(Stored data entries)
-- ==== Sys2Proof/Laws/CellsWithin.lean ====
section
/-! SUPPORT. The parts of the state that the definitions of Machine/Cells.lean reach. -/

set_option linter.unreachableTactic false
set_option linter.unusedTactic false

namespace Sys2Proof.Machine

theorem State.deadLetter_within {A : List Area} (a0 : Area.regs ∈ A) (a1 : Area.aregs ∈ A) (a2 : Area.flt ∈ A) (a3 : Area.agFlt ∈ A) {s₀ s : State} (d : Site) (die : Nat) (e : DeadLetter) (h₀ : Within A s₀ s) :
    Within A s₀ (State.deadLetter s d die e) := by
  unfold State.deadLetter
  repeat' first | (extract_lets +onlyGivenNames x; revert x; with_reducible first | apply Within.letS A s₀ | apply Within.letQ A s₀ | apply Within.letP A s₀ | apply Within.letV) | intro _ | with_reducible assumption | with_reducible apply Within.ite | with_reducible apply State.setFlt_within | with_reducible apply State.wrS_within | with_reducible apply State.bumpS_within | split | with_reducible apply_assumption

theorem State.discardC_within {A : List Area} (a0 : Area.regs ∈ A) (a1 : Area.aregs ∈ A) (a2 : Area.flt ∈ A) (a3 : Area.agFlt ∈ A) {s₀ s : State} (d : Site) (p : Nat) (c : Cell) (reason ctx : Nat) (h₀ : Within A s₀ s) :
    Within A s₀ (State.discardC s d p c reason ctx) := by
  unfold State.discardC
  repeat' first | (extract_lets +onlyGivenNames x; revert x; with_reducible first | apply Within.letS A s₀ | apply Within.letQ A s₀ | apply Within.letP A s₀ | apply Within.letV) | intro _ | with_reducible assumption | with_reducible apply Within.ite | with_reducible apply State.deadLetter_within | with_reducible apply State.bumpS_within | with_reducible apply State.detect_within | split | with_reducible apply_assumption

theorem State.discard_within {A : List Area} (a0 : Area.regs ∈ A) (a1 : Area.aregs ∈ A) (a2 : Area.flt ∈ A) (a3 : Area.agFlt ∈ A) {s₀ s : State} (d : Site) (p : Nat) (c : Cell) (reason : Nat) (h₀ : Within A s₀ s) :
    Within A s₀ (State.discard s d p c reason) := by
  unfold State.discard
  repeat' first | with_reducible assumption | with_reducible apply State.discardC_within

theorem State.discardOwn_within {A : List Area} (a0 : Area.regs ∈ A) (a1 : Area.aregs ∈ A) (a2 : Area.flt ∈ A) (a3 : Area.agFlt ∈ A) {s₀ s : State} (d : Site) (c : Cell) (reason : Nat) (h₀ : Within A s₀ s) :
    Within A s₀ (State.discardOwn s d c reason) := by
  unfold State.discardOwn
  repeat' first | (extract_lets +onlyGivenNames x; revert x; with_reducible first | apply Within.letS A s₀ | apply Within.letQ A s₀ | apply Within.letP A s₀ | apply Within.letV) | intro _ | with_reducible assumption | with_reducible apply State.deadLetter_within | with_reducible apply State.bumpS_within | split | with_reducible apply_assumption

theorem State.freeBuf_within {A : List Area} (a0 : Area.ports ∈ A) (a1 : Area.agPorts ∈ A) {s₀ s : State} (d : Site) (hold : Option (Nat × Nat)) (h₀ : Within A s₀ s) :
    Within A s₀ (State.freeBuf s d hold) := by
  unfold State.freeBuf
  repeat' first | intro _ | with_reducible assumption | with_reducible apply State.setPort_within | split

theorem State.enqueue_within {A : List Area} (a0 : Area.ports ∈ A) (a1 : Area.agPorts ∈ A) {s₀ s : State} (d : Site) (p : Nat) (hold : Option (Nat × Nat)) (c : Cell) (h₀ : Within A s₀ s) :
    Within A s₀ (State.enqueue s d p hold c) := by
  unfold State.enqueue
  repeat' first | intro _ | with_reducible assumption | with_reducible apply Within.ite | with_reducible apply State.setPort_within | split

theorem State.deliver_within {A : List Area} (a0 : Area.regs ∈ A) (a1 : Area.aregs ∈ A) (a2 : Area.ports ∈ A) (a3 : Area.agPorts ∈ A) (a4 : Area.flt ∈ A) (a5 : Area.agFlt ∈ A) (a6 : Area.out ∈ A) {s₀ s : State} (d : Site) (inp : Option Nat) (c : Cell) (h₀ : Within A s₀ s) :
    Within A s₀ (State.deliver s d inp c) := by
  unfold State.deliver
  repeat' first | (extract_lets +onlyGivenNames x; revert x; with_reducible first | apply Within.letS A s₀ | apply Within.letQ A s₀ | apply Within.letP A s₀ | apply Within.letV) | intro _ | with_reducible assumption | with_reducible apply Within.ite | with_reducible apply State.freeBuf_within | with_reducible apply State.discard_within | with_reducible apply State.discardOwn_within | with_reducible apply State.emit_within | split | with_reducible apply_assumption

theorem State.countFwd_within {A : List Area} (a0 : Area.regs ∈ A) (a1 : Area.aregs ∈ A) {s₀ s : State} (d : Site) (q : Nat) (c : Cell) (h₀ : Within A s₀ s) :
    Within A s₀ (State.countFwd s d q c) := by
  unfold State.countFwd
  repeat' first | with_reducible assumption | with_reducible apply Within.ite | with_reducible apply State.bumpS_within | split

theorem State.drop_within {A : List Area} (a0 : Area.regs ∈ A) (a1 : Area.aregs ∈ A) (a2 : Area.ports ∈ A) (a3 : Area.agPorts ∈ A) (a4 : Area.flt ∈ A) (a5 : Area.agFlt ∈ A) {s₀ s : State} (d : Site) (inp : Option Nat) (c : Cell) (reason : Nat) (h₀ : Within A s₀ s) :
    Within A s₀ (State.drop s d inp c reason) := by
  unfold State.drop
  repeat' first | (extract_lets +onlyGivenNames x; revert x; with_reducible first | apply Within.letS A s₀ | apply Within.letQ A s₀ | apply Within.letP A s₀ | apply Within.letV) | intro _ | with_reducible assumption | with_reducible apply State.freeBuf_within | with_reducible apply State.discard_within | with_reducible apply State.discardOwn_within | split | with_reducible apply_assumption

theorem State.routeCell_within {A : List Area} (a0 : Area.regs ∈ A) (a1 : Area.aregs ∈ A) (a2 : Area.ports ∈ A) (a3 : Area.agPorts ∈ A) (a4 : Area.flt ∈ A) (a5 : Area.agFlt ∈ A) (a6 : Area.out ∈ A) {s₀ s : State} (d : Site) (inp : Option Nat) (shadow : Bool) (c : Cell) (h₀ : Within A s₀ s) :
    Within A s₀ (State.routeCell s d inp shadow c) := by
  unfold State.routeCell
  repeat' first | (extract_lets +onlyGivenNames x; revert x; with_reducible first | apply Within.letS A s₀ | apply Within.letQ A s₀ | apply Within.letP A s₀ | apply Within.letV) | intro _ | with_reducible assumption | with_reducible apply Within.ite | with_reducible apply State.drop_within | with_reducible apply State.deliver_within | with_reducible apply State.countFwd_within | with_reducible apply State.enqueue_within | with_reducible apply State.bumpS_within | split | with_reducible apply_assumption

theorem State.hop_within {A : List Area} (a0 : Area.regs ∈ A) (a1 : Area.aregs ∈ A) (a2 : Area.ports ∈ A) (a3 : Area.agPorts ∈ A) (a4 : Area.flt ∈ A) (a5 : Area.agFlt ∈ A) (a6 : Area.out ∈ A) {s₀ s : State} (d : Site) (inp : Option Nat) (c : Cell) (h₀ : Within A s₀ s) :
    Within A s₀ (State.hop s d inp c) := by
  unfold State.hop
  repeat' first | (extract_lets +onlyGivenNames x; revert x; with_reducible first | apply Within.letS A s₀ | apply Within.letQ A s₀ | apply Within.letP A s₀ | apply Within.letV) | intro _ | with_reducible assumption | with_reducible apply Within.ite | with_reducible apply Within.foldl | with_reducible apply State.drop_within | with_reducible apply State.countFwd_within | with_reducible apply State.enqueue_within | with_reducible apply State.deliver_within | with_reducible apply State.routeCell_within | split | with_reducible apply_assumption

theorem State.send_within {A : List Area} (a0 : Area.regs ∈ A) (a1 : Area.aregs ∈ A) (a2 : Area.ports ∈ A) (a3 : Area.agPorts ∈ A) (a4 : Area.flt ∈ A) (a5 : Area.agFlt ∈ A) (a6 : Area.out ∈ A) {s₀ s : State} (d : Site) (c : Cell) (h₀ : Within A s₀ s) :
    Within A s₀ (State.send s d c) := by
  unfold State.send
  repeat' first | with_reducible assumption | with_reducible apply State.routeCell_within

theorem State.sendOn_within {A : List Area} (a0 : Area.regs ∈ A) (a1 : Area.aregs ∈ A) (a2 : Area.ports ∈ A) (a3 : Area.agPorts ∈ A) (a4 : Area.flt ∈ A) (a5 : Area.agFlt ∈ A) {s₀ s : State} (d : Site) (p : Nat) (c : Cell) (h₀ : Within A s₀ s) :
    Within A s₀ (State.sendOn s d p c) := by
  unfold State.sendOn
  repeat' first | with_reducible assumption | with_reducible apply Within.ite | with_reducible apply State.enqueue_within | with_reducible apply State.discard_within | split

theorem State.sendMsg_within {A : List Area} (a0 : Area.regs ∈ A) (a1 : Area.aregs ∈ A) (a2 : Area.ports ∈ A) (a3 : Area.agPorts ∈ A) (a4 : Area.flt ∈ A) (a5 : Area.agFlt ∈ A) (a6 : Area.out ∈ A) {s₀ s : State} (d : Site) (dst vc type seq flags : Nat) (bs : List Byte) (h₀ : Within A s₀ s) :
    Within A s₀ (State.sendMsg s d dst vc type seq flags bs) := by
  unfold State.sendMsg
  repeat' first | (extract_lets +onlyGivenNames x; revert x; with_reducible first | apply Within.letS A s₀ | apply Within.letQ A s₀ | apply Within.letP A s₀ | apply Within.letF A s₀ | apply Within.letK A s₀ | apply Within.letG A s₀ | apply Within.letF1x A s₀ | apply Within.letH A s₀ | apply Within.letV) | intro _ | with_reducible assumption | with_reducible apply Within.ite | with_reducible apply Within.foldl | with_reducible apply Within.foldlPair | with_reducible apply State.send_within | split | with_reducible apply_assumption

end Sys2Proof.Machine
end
==
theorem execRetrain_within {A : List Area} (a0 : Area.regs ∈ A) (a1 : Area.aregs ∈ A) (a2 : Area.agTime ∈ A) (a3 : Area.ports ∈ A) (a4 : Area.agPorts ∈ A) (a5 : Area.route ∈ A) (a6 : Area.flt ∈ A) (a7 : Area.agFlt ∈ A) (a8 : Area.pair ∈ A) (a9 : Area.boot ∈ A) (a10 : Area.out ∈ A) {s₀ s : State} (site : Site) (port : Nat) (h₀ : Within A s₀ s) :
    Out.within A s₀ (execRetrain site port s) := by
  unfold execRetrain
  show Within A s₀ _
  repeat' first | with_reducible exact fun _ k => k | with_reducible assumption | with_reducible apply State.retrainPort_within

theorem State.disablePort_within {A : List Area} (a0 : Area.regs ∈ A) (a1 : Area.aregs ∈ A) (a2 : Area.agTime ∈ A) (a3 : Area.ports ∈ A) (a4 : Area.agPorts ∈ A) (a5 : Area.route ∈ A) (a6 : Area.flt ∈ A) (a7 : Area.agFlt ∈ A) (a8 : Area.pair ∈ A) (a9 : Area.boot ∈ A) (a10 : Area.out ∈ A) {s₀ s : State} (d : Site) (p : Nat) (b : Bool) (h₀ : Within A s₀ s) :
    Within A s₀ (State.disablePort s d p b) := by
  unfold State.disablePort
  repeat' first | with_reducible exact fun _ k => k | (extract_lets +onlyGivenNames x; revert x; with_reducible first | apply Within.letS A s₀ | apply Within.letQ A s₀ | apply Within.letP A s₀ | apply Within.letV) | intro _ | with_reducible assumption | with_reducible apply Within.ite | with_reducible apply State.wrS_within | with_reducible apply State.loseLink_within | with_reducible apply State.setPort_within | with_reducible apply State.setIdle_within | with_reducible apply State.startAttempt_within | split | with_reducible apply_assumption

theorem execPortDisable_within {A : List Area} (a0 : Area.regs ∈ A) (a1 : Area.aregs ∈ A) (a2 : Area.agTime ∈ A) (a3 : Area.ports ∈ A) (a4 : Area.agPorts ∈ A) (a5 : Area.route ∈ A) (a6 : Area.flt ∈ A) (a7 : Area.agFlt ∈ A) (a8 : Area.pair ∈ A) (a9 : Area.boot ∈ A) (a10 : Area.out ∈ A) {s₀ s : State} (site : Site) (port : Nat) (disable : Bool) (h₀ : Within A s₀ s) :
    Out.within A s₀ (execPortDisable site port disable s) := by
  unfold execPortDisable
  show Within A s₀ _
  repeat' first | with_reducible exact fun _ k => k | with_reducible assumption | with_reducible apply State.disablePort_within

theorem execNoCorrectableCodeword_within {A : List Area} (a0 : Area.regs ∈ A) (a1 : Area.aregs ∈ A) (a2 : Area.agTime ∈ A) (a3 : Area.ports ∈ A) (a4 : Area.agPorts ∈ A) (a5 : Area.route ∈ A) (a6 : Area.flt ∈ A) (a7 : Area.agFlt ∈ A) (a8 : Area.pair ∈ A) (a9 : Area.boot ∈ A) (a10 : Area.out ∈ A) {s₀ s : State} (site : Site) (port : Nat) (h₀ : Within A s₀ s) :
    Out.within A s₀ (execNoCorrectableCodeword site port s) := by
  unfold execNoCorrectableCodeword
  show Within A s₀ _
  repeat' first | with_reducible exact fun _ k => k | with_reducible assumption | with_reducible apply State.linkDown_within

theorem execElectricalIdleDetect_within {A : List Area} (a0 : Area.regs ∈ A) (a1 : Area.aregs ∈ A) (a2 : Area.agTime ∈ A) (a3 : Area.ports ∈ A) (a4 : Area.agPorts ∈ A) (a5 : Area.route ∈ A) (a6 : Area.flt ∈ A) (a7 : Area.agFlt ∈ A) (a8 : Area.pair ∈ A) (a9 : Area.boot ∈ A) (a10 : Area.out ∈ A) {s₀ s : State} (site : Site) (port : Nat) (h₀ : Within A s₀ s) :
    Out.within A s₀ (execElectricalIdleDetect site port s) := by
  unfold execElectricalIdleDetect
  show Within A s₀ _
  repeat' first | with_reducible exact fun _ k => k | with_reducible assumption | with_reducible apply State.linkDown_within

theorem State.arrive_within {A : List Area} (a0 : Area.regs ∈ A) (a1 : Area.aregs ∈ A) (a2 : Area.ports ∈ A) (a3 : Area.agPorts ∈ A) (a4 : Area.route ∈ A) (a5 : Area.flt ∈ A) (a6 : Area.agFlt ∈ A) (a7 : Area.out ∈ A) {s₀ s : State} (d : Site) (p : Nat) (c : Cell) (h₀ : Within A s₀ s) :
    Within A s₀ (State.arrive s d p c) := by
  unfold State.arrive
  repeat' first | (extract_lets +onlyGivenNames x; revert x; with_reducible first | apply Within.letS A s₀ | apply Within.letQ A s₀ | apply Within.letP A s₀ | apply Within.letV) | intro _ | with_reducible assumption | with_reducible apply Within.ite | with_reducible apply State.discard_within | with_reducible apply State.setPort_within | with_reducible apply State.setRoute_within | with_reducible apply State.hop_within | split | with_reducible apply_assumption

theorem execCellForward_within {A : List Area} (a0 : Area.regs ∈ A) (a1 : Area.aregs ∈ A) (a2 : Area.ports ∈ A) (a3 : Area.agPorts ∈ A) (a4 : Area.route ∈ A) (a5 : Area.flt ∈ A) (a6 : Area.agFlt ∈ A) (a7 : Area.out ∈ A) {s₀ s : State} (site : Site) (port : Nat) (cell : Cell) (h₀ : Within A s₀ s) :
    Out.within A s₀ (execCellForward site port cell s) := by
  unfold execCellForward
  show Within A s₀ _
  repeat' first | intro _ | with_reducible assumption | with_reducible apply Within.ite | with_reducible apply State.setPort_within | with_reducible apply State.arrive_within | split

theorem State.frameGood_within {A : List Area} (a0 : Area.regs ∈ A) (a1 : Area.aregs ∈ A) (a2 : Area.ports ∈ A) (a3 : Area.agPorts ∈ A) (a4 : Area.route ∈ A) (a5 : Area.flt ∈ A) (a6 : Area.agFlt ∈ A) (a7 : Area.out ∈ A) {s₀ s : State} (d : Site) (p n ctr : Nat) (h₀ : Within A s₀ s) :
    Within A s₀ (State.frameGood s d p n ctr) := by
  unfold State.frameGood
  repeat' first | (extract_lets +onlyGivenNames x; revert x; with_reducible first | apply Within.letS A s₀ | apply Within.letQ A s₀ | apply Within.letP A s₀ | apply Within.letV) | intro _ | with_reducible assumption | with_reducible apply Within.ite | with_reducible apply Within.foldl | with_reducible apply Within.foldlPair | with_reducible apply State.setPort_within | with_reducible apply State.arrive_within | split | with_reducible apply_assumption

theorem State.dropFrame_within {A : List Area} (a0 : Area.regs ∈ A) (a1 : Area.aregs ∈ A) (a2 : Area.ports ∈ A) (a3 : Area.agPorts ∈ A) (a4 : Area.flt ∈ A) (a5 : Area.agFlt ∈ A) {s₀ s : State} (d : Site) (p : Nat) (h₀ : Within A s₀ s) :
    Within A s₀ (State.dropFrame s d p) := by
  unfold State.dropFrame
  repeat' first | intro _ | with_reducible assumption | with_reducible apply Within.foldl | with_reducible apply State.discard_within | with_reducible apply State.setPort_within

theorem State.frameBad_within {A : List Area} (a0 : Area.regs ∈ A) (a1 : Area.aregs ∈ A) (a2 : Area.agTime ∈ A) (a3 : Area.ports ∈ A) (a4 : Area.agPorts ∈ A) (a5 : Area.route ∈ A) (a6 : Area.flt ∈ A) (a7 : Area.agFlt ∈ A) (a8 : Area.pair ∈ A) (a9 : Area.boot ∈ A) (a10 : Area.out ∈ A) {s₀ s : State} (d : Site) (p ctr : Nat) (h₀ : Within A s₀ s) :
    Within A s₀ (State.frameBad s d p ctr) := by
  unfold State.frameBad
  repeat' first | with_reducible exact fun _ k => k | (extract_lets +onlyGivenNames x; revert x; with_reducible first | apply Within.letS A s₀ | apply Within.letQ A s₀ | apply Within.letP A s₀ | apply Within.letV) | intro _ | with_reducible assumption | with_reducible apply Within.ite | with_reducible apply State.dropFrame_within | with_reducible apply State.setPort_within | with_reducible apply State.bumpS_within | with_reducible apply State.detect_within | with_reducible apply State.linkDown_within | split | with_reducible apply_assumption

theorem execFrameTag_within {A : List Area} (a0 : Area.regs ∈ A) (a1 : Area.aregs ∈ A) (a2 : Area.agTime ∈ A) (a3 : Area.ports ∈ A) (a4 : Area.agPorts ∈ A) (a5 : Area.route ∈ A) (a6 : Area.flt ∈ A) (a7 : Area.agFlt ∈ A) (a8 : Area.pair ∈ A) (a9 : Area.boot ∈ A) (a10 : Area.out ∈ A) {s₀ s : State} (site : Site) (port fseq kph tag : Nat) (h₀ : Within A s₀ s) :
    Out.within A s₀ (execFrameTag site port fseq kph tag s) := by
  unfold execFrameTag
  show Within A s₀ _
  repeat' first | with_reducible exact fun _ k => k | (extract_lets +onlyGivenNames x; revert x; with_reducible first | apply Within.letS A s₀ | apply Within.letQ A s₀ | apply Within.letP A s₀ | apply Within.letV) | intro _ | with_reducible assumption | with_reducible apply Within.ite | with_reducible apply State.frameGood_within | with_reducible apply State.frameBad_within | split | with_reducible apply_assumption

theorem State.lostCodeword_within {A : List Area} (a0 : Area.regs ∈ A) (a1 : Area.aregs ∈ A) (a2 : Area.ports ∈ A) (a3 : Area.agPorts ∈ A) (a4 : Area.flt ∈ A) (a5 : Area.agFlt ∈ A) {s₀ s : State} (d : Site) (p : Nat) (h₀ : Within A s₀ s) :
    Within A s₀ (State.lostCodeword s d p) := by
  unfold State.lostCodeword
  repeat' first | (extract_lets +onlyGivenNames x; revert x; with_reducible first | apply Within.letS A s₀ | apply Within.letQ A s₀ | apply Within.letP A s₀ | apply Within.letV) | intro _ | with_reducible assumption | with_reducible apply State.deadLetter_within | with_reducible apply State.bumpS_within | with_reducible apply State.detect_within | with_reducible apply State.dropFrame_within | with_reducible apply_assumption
* * *
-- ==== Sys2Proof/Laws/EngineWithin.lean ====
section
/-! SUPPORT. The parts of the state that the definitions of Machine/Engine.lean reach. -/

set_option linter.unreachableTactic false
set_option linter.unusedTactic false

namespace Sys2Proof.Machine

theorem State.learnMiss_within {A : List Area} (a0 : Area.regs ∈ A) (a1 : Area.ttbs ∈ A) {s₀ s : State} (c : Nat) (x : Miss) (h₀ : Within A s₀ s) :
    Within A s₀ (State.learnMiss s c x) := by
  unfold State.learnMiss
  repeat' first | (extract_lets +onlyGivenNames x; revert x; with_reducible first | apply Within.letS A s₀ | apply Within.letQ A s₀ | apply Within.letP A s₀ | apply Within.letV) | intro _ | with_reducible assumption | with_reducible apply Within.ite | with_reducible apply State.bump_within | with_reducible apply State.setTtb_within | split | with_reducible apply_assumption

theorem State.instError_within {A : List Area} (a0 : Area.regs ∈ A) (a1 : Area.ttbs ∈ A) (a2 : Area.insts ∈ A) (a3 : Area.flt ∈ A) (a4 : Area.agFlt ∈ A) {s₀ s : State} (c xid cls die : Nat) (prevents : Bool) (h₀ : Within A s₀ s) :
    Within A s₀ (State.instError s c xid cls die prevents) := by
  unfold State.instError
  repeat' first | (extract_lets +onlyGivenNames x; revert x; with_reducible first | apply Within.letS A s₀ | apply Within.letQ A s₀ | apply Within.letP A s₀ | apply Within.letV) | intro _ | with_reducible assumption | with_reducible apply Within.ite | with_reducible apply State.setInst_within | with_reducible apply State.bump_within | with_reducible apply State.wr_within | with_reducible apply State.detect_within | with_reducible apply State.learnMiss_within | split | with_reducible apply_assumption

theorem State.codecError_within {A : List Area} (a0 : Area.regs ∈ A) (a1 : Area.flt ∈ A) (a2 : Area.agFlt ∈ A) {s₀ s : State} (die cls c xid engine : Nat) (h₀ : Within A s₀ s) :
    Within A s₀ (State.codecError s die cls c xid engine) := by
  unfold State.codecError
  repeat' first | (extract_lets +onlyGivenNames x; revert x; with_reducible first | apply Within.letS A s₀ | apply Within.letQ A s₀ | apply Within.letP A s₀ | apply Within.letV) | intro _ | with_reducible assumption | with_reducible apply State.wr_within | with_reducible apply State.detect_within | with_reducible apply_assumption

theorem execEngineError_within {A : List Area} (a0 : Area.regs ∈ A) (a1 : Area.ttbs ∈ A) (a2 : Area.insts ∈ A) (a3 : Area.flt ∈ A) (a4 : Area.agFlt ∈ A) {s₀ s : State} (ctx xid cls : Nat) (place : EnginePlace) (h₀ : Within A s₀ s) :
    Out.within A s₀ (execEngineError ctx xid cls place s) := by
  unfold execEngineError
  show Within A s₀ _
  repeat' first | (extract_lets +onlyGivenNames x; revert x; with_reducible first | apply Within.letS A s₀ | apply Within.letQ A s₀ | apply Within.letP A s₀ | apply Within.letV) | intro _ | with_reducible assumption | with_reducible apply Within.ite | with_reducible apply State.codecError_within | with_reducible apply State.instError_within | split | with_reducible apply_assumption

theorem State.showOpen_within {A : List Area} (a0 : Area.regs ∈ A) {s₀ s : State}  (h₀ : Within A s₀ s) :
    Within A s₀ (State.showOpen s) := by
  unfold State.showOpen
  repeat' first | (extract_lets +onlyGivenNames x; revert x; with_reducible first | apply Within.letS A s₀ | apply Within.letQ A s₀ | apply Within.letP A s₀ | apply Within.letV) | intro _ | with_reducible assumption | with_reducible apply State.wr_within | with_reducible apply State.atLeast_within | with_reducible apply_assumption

**Task prompt**
Each line in the entries above, starting at the line with "Out.within A s₀ (execRetrain" and ending at the line with "with_reducible apply State.retrainPort_within", is to be printed exactly, and only those lines.

**Completed task**
    Out.within A s₀ (execRetrain site port s) := by
  unfold execRetrain
  show Within A s₀ _
  repeat' first | with_reducible exact fun _ k => k | with_reducible assumption | with_reducible apply State.retrainPort_within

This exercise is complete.